→ **Entries shown**:
/-! ### Header -/

/-- WRITE_HEADER: in Created, the 15 bytes MAGIC, frame_rate, width, height, scales, frame_count (big-endian) are stored
from E_CURSOR on, no other byte of ESTREAM changes, E_CURSOR moves by 15, E_STATE is HeaderWritten, and nothing else
changes; in any other state nothing but E_ERR changes (44 R170). -/
def Obligations.WriteHeaderResult : Prop :=
  ∀ s : State,
    (s.enc.state ≠ 0#2 → exec .writeHeader s = .next { s with enc := { s.enc with err := 3#8 } }) ∧
    (s.enc.state = 0#2 →
      ∃ t, exec .writeHeader s = .next t ∧
        Memory.Holds t.enc.estream s.enc.cursor.toNat
          ([s.params.magic.b0, s.params.magic.b1, s.params.magic.b2, s.params.magic.b3, s.enc.header.frameRate] ++
            be16 s.enc.header.width ++ be16 s.enc.header.height ++ [s.enc.header.hscale, s.enc.header.vscale] ++
            be32 s.enc.header.frameCount) ∧
        Memory.SameOutside s.enc.estream t.enc.estream s.enc.cursor.toNat 15 ∧
        t = { s with enc := { s.enc with
          estream := t.enc.estream, cursor := s.enc.cursor + 15#64, state := 1#2, err := 0#8 } })

/-- READ_HEADER in Created on a stream that starts with MAGIC and eleven header bytes: the six fields, the derived fields,
cursor 15, index 0, HeaderRead; nothing else changes (44 R171, 30 R61). -/
def Obligations.ReadHeaderParses : Prop :=
  ∀ (s : State) (fr w1 w0 h1 h0 hs vs c3 c2 c1 c0 : Byte), s.dec.state = 0#2 →
    StreamAt s 0 [s.params.magic.b0, s.params.magic.b1, s.params.magic.b2, s.params.magic.b3, fr, w1, w0, h1, h0, hs, vs,
      c3, c2, c1, c0] →
      exec .readHeader s = .next { s with dec := { s.dec with
        header := {
          frameRate := fr
          width := BitVec.ofNat 16 (w1.toNat * 256 + w0.toNat)
          height := BitVec.ofNat 16 (h1.toNat * 256 + h0.toNat)
          hscale := hs
          vscale := vs
          frameCount := BitVec.ofNat 32 (c3.toNat * 16777216 + c2.toNat * 65536 + c1.toNat * 256 + c0.toNat) }
        headerSize := 15#64
        fileSize := BitVec.ofNat 64 s.dlen
        cursor := 15#64
        frameIdx := 0#64
        state := 1#2
        err := 0#8 } }

/-- READ_HEADER outside Created is a ProtocolViolation that changes nothing but D_ERR. In Created, on a stream that is not a
header: InvalidMagic at 0 when the stream is shorter than the magic or differs from it, TruncatedRead at the first field
that does not fit when the magic matches (44 R171, 60 R231, 92 D18). That PIXOUT lists no cell after a stream error is the
model's form of 'unspecified' (log 10). -/
def Obligations.ReadHeaderErrors : Prop :=
  ∀ s : State,
    (s.dec.state ≠ 0#2 → exec .readHeader s = .next { s with dec := { s.dec with err := 3#8 } }) ∧
    (s.dec.state = 0#2 → (∀ a < s.dlen, (Memory.read s.dstream a).isSome = true) →
      (s.dlen < 4 → exec .readHeader s = .next { s with dec := s.dec.faulted 2#8 0 }) ∧
      (4 ≤ s.dlen →
        ¬ Memory.Holds s.dstream 0 [s.params.magic.b0, s.params.magic.b1, s.params.magic.b2, s.params.magic.b3] →
          exec .readHeader s = .next { s with dec := s.dec.faulted 2#8 0 }) ∧
      (4 ≤ s.dlen → s.dlen < 15 →
        Memory.Holds s.dstream 0 [s.params.magic.b0, s.params.magic.b1, s.params.magic.b2, s.params.magic.b3] →
          exec .readHeader s = .next { s with dec := (s.dec.faulted 1#8
            (if s.dlen < 5 then 4 else if s.dlen < 7 then 5 else if s.dlen < 9 then 7 else if s.dlen < 10 then 9
              else if s.dlen < 11 then 10 else 11)) }))

/-- A header that WRITE_HEADER wrote, placed at the start of DSTREAM, makes READ_HEADER return the six values that were
written (44 R173). -/
def Obligations.HeaderRoundTrips : Prop :=
  ∀ s t d : State, s.enc.state = 0#2 → s.enc.cursor = 0#64 → exec .writeHeader s = .next t →
    d.params.magic = s.params.magic → d.dec.state = 0#2 → 15 ≤ d.dlen →
    (∀ a < 15, Memory.read d.dstream a = Memory.read t.enc.estream a) →
      ∃ u, exec .readHeader d = .next u ∧ u.dec.header = s.enc.header ∧ u.dec.state = 1#2 ∧ u.dec.err = 0#8

/-! ### Frame records -/

/-- A RAW record at D_CURSOR: more than a full frame is PayloadMismatch; else, its prefix lying inside the stream as every
fetch gives it, the whole pixels among the payload bytes that exist are delivered, SHORT says whether bytes were missing,
and the cursor moves by the record's own size (43 R143, 45 R184, 60 R231). That a record runs as an instruction, its prefix
taken as fetched, is the model's choice (log 5), and so is the form of unspecified PIXOUT cells (log 10, log 11). -/
def Obligations.RawRecordDelivers : Prop :=
  ∀ (s : State) (size : BitVec 32) (px : List Color) (tail : List Byte), FrameReady s →
    (3 * s.dec.header.pixels < size.toNat →
      exec (.raw size) s = .next { s with dec := s.dec.faulted 9#8 s.dec.cursor.toNat }) ∧
    (size.toNat ≤ 3 * s.dec.header.pixels → s.dec.cursor.toNat + 5 ≤ s.dlen →
      Memory.Holds s.dstream (s.dec.cursor.toNat + 5) (pixelBytes px ++ tail) → tail.length < 3 →
      3 * px.length + tail.length = min size.toNat (s.dlen - (s.dec.cursor.toNat + 5)) →
        exec (.raw size) s = .next { s with dec := (s.dec.delivered px
          (decide (3 * px.length + tail.length < 3 * s.dec.header.pixels)) size.toNat) })

/-- READ_FRAME on a RAW record: a whole payload delivers its pixels with SHORT clear (45 R183, R184,
43 R143). The form of unspecified PIXOUT cells is the model's (log 10, log 11). -/
def Obligations.ReadFrameDeliversRawRecord : Prop :=
  ∀ (s : State) (size : BitVec 32) (px : List Color), FrameReady s →
    size.toNat = 3 * px.length → px.length = s.dec.header.pixels →
    StreamAt s s.dec.cursor.toNat (0x01#8 :: be32 size ++ pixelBytes px) →
      exec .readFrame s = .next { s with dec := s.dec.delivered px false size.toNat }

/-- A COLOR_MAPPED record at D_CURSOR, with a payload of palette size `P`, palette `pal` and indices `idx`: the frame of
the palette's colours; and each way it fails, in the order of the rule (43 R145, 45 R184, 60 R231). That a record runs as an
instruction, its prefix taken as fetched, is the model's choice (log 5), and so are the palette left in a command-local
register (log 7) and the form of unspecified PIXOUT cells (log 10, log 11). -/
def Obligations.ColorMappedRecordDelivers : Prop :=
  ∀ (s : State) (size : BitVec 32), FrameReady s →
    (size = 0#32 → exec (.colorMapped size) s = .next { s with dec := s.dec.faulted 9#8 s.dec.cursor.toNat }) ∧
    (size ≠ 0#32 → s.dlen ≤ s.dec.cursor.toNat + 5 →
      exec (.colorMapped size) s = .next { s with dec := s.dec.faulted 1#8 (s.dec.cursor.toNat + 5) }) ∧
    (∀ P : Byte, size ≠ 0#32 → StreamAt s (s.dec.cursor.toNat + 5) [P] →
      size.toNat ≠ 1 + 3 * P.toNat + s.dec.header.pixels →
        exec (.colorMapped size) s = .next { s with dec := s.dec.faulted 9#8 s.dec.cursor.toNat }) ∧
    (∀ (P : Byte) (pal : List Color), size.toNat = 1 + 3 * P.toNat + s.dec.header.pixels →
      pal.length < P.toNat → StreamAt s (s.dec.cursor.toNat + 5) (P :: pixelBytes pal) →
      s.dlen < s.dec.cursor.toNat + 5 + 1 + 3 * pal.length + 3 →
        exec (.colorMapped size) s =
          .next { s with dec := s.dec.faulted 1#8 (s.dec.cursor.toNat + 5 + 1 + 3 * pal.length) }) ∧
    (∀ (P : Byte) (pal : List Color) (idx : List Byte), size.toNat = 1 + 3 * P.toNat + s.dec.header.pixels →
      pal.length = P.toNat → (∀ k ∈ idx, k.toNat < pal.length) →
      StreamAt s (s.dec.cursor.toNat + 5) (P :: pixelBytes pal ++ idx) →
      (idx.length < s.dec.header.pixels → s.dlen = s.dec.cursor.toNat + 5 + 1 + 3 * pal.length + idx.length →
        exec (.colorMapped size) s =
          .next { s with dec := s.dec.faulted 1#8 (s.dec.cursor.toNat + 5 + 1 + 3 * pal.length + idx.length) }) ∧
      (∀ bad : Byte, idx.length < s.dec.header.pixels → pal.length ≤ bad.toNat →
        StreamAt s (s.dec.cursor.toNat + 5 + 1 + 3 * pal.length + idx.length) [bad] →
        exec (.colorMapped size) s =
          .next { s with dec := s.dec.faulted 10#8 (s.dec.cursor.toNat + 5 + 1 + 3 * pal.length + idx.length) }) ∧
      (∀ frame : List Color, idx.length = s.dec.header.pixels → idx.map (fun k => pal[k.toNat]?) = frame.map some →
        exec (.colorMapped size) s = .next { s with
          dec := s.dec.delivered frame false size.toNat, work := { s.work with pal := pal } }))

→ **The task**: Copy out every line in the records where the word "pixelBytes" is found.

→ **Finished task**:
      Memory.Holds s.dstream (s.dec.cursor.toNat + 5) (pixelBytes px ++ tail) → tail.length < 3 →
    StreamAt s s.dec.cursor.toNat (0x01#8 :: be32 size ++ pixelBytes px) →
      pal.length < P.toNat → StreamAt s (s.dec.cursor.toNat + 5) (P :: pixelBytes pal) →
      StreamAt s (s.dec.cursor.toNat + 5) (P :: pixelBytes pal ++ idx) →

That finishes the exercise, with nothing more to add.